DATA Start Marker

-- ==== Sys2Proof/Machine/Dictionary.lean ====
section
/-! DEFINITION. The object dictionary: for every object its type, access class, default, range and reserved bits (17 R420 to R434 and
the object tables of the chapters), and the name of each object that the model uses. -/

namespace Sys2Proof.Machine

/-- Types of objects (17 R421). -/
inductive OType where
  | bool | u8 | u16 | u32 | u64 | i32 | bits32 | str | domain
deriving DecidableEq, Repr

/-- Access classes (17 R424). -/
inductive OAccess where
  | const | ro | rw | wo | w1c | staged
deriving DecidableEq, Repr

/-- The range rule that a value alone decides (the Range column; further rules are judged with the write). -/
inductive Rng where
  | any
  | range (lo hi : Nat)
  | rangeOr (lo hi v : Nat)
  | signed (lo hi : Int)
  | mult (m hi : Nat)
deriving DecidableEq, Repr

/-- A row of the dictionary: indices i0 to i1, subindices s0 to s1. -/
structure ORow where
  i0 : Nat
  i1 : Nat
  s0 : Nat
  s1 : Nat
  ty : OType
  acc : OAccess
  dflt : Nat
  rng : Rng
  keep : Nat
deriving DecidableEq, Repr

/-- No reserved bits. -/
def allOnes64 : Nat := 0xFFFFFFFFFFFFFFFF

/-- Stands for the default b mod 32 of BUCKET_MAP (05 R161), which ORow.default works out. -/
def bucketDefault : Nat := 0x10000000000000000

/-- The length of a value of a type in bytes (17 R421); a STR or DOMAIN has no fixed length. -/
def OType.bytes : OType → Nat
  | .bool => 1 | .u8 => 1 | .u16 => 2 | .u32 => 4 | .i32 => 4 | .bits32 => 4 | .u64 => 8 | .str => 0 | .domain => 0

/-- Is the value inside the range? -/
def Rng.ok : Rng → Nat → Bool
  | .any, _ => true
  | .range lo hi, v => lo ≤ v && v ≤ hi
  | .rangeOr lo hi o, v => v == o || (lo ≤ v && v ≤ hi)
  | .signed lo hi, v =>
    let x : Int := if v < 0x80000000 then (v : Int) else (v : Int) - 0x100000000
    decide (lo ≤ x) && decide (x ≤ hi)
  | .mult m hi, v => v % m == 0 && v ≤ hi

/-- The objects of block 0x1000. -/
def dict10 : List ORow := [
  ⟨0x1000, 0x1000, 0x1, 0x1, .u32, .const, 0x4f4e5a52, .any, allOnes64⟩,
  ⟨0x1000, 0x1000, 0x2, 0x2, .u32, .const, 18482, .any, allOnes64⟩,
  ⟨0x1000, 0x1000, 0x3, 0x3, .u32, .const, 193, .any, allOnes64⟩,
  ⟨0x1000, 0x1000, 0x4, 0x4, .str, .const, 0, .any, allOnes64⟩,
  ⟨0x1000, 0x1000, 0x5, 0x5, .u8, .ro, 0, .any, allOnes64⟩,
  ⟨0x1000, 0x1000, 0x6, 0x6, .bits32, .ro, 0, .any, allOnes64⟩,
  ⟨0x1000, 0x1000, 0x7, 0x7, .u64, .ro, 0, .any, allOnes64⟩,
  ⟨0x1000, 0x1000, 0x8, 0x8, .str, .const, 0, .any, allOnes64⟩,
  ⟨0x1000, 0x1000, 0x9, 0x9, .u16, .const, 256, .any, allOnes64⟩]

/-- The objects of block 0x1100. -/
def dict11 : List ORow := [
  ⟨0x1100, 0x1100, 0x1, 0x1, .u8, .rw, 3, .any, allOnes64⟩,
  ⟨0x1100, 0x1100, 0x2, 0x2, .u8, .ro, 0, .any, allOnes64⟩,
  ⟨0x1100, 0x1100, 0x3, 0x3, .u8, .ro, 0, .any, allOnes64⟩,
  ⟨0x1100, 0x1100, 0x4, 0x4, .u32, .ro, 0, .any, allOnes64⟩,
  ⟨0x1100, 0x1100, 0x5, 0x5, .bits32, .ro, 3, .any, allOnes64⟩,
  ⟨0x1100, 0x1100, 0x6, 0x6, .u8, .ro, 0, .any, allOnes64⟩,
  ⟨0x1100, 0x1100, 0x7, 0x7, .u32, .rw, 0xf4240, .range 100000 100000000, allOnes64⟩,
  ⟨0x1100, 0x1100, 0x8, 0x8, .u32, .rw, 0x989680, .range 1000000 1000000000, allOnes64⟩,
  ⟨0x1100, 0x1100, 0xa, 0xa, .u8, .ro, 0, .any, allOnes64⟩,
  ⟨0x1100, 0x1100, 0xb, 0xb, .i32, .ro, 0, .any, allOnes64⟩]

/-- The objects of block 0x1200. -/
def dict12 : List ORow := [
  ⟨0x1200, 0x1200, 0x1, 0x1, .u32, .rw, 0x186a0, .range 10000 100000000, allOnes64⟩,
  ⟨0x1201, 0x1201, 0x1, 0x10, .i32, .ro, 0, .any, allOnes64⟩,
  ⟨0x1202, 0x1202, 0x1, 0x8, .u32, .ro, 0, .any, allOnes64⟩,
  ⟨0x1203, 0x1203, 0x1, 0x20, .u16, .ro, 0, .any, allOnes64⟩,
  ⟨0x1204, 0x1204, 0x1, 0x30, .u16, .ro, 0, .any, allOnes64⟩,
  ⟨0x1205, 0x1205, 0x1, 0x8, .u16, .ro, 0, .any, allOnes64⟩,
  ⟨0x1206, 0x1206, 0x1, 0x1, .i32, .rw, 11500, .signed (-5500) 13000, allOnes64⟩,
  ⟨0x1206, 0x1206, 0x2, 0x2, .i32, .rw, 13000, .signed 12500 13500, allOnes64⟩,
  ⟨0x1206, 0x1206, 0x3, 0x3, .u16, .rw, 710, .range 660 1000, allOnes64⟩,
  ⟨0x1206, 0x1206, 0x4, 0x4, .u16, .rw, 990, .range 700 1050, allOnes64⟩,
  ⟨0x1206, 0x1206, 0x5, 0x5, .u16, .rw, 0, .rangeOr 500 10000 0, allOnes64⟩,
  ⟨0x1210, 0x1210, 0x1, 0x1, .u32, .rw, 0x4c4b40, .range 100000 100000000, allOnes64⟩,
  ⟨0x1210, 0x1210, 0x2, 0x2, .u16, .rw, 400, .range 50 2000, allOnes64⟩,
  ⟨0x1210, 0x1210, 0x3, 0x3, .u16, .rw, 20, .range 5 100, allOnes64⟩,
  ⟨0x1210, 0x1210, 0x4, 0x4, .u32, .rw, 0xf4240, .range 0 1000000, allOnes64⟩,
  ⟨0x1210, 0x1210, 0x5, 0x5, .u32, .ro, 0, .any, allOnes64⟩,
  ⟨0x1211, 0x1211, 0x1, 0x1, .u16, .rw, 256, .range 32 4096, allOnes64⟩,
  ⟨0x1212, 0x1212, 0x1, 0x1, .u16, .ro, 8192, .any, allOnes64⟩,
  ⟨0x1212, 0x1212, 0x2, 0x2, .u8, .ro, 8, .any, allOnes64⟩,
  ⟨0x1212, 0x1212, 0x3, 0x3, .u32, .ro, 0, .any, allOnes64⟩,
  ⟨0x1212, 0x1212, 0x4, 0x4, .u8, .ro, 0, .any, allOnes64⟩]

/-- The objects of block 0x1300. -/
def dict13 : List ORow := [
  ⟨0x1300, 0x1300, 0x1, 0x1, .u8, .ro, 0, .any, allOnes64⟩,
  ⟨0x1300, 0x1300, 0x2, 0x2, .u64, .ro, 0, .any, allOnes64⟩,
  ⟨0x1300, 0x1300, 0x3, 0x3, .bool, .rw, 1, .any, allOnes64⟩,
  ⟨0x1300, 0x1300, 0x4, 0x4, .u8, .rw, 8, .range 2 64, allOnes64⟩,
  ⟨0x1300, 0x1300, 0x5, 0x5, .u8, .rw, 32, .range 1 255, allOnes64⟩,
  ⟨0x1300, 0x1300, 0x6, 0x6, .bool, .ro, 0, .any, allOnes64⟩,
  ⟨0x1300, 0x1300, 0x7, 0x7, .u32, .ro, 0, .any, allOnes64⟩,
  ⟨0x1300, 0x1300, 0x8, 0x8, .u32, .ro, 0, .any, allOnes64⟩,
  ⟨0x1300, 0x1300, 0x9, 0x9, .u32, .ro, 0, .any, allOnes64⟩,
  ⟨0x1300, 0x1300, 0xa, 0xa, .u32, .ro, 0, .any, allOnes64⟩,
  ⟨0x1300, 0x1300, 0xb, 0xb, .u32, .ro, 0, .any, allOnes64⟩,
  ⟨0x1300, 0x1300, 0x10, 0x10, .bool, .wo, 0, .any, allOnes64⟩,
  ⟨0x1300, 0x1300, 0x11, 0x11, .u8, .ro, 0, .any, allOnes64⟩,
  ⟨0x1300, 0x1300, 0x12, 0x12, .u8, .ro, 0, .any, allOnes64⟩,
  ⟨0x1300, 0x1300, 0x13, 0x13, .u64, .ro, 0, .any, allOnes64⟩,
  ⟨0x1300, 0x1300, 0x14, 0x14, .bits32, .ro, 0, .any, allOnes64⟩,
  ⟨0x1300, 0x1300, 0x15, 0x15, .bool, .wo, 0, .any, allOnes64⟩,
  ⟨0x1300, 0x1300, 0x16, 0x16, .u16, .ro, 0, .any, allOnes64⟩,
  ⟨0x1300, 0x1300, 0x17, 0x17, .u32, .ro, 0, .any, allOnes64⟩,
  ⟨0x1300, 0x1300, 0x20, 0x20, .u64, .rw, 0xffff000000, .mult 16777216 1099511627775, allOnes64⟩,
  ⟨0x1301, 0x1301, 0x1, 0x1, .u32, .ro, 0, .any, allOnes64⟩,
  ⟨0x1301, 0x1301, 0x2, 0x2, .u32, .ro, 0, .any, allOnes64⟩,
  ⟨0x1302, 0x1302, 0x1, 0x1, .u32, .rw, 0xb2d05e00, .range 100000000 4000000000, allOnes64⟩,
  ⟨0x1302, 0x1302, 0x2, 0x2, .u8, .ro, 0, .any, allOnes64⟩,
  ⟨0x1302, 0x1302, 0x3, 0x3, .u32, .ro, 0, .any, allOnes64⟩]
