/-- Fencing, a return of a unit or a hand-over changes one working mode into another: no quiesce, and a transition in progress goes on
(14 R355, R356). -/
def State.toWorking (s : State) : State :=
  let m := s.workingMode
  if !s.mode.serving || m == s.mode || s.dead then s
  else
    let old := s.mode
    let s := s.setObj K.modePrev old.code
    let s := if s.trans = .none then s.setObj K.transitionTime 0 else s
    ({ s with mode := m, jop := { s.jop with segs := [] } } : State).switchGroups.raiseS 0 (m.code + old.code * 256)

/-- A path is abandoned without a change of mode (14 R361). -/
def State.abandon (s : State) (result : Nat) : State :=
  { s.setObj K.modeResult result with trans := .none }

/-- A transition starts. -/
def State.beginTransition (s : State) (t : Transition) : State := { s with trans := t, transStart := s.deviceTime }

/-- What a return of every domain except PD0 to its reset state leaves: PD0's own state, the pins' levels, the journal NVM with
the fatal record, and the model's queue (14 R352, R358; 13 R350; 16 R415). Entries already queued for the NVM are in PD1 and are
gone. -/
def State.cleared (s : State) : State :=
  { pending := s.pending, sent := s.sent, freeCtr := s.freeCtr, deviceTime := s.deviceTime,
    mode := .standby, domains := 1, nstby := s.nstby, presA := s.presA, presB := s.presB,
    viom := s.viom, vnvm := s.vnvm, tbState := s.tbState, clkTrimmed := s.clkTrimmed,
    nvm := { s.nvm with queue := [] }, pair := { rdyi := s.pair.rdyi } }

/-- A hub reset (14 R358): into Standby, RESET_CAUSE recorded. -/
def State.hubReset (s : State) (cause : Nat) : State := s.cleared.setObj K.resetCause cause

/-- Entry to Standby without a hub reset: every domain but PD0 is off and holds no state; RESET_CAUSE stays (14 R352, R355). -/
def State.toStandby (s : State) : State :=
  let old := s.mode
  (s.cleared.setObj K.resetCause (s.obj K.resetCause)).setObj K.modePrev old.code

/-- A fatal cause is detected (13 R347, R348 steps 1 and 2, R350). The fatal record is written once for each entry; a further cause
is only counted, and only once that record has been written. Modes with PD1 off and Fault-hold itself make no entry. -/
def State.fatal (s : State) (cause unit detail : Nat) (record : Bool := true) : State :=
  if !s.pd 1 then s
  else if s.mode = .faultHold ∨ s.trans = .toFaultHold then
    if s.fatalKept then { s with nvm := { s.nvm with fatalCount := min 0xFFFFFFFF (s.nvm.fatalCount + 1) } } else s
  else
    let s : State := { s.beginTransition .toFaultHold with fatalKept := record }
    if record then
      let s := { s with nvm := { s.nvm with
        fatalCause := cause, fatalTime := s.deviceTime, fatalUnit := unit, fatalDetail := detail,
        fatalValid := true, fatalCount := min 0xFFFFFFFF (s.nvm.fatalCount + 1) } }
      s.journalHub K.fatalCause 0 cause
    else s

end Sys2Proof.Machine
end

DATA End Marker

Set down exactly the lines from the start of the records to the line with "inductive OType where". Include that line, and add nothing more.

-- ==== Sys2Proof/Machine/Dictionary.lean ====
section
/-! DEFINITION. The object dictionary: for every object its type, access class, default, range and reserved bits (17 R420 to R434 and
the object tables of the chapters), and the name of each object that the model uses. -/

namespace Sys2Proof.Machine

/-- Types of objects (17 R421). -/
inductive OType where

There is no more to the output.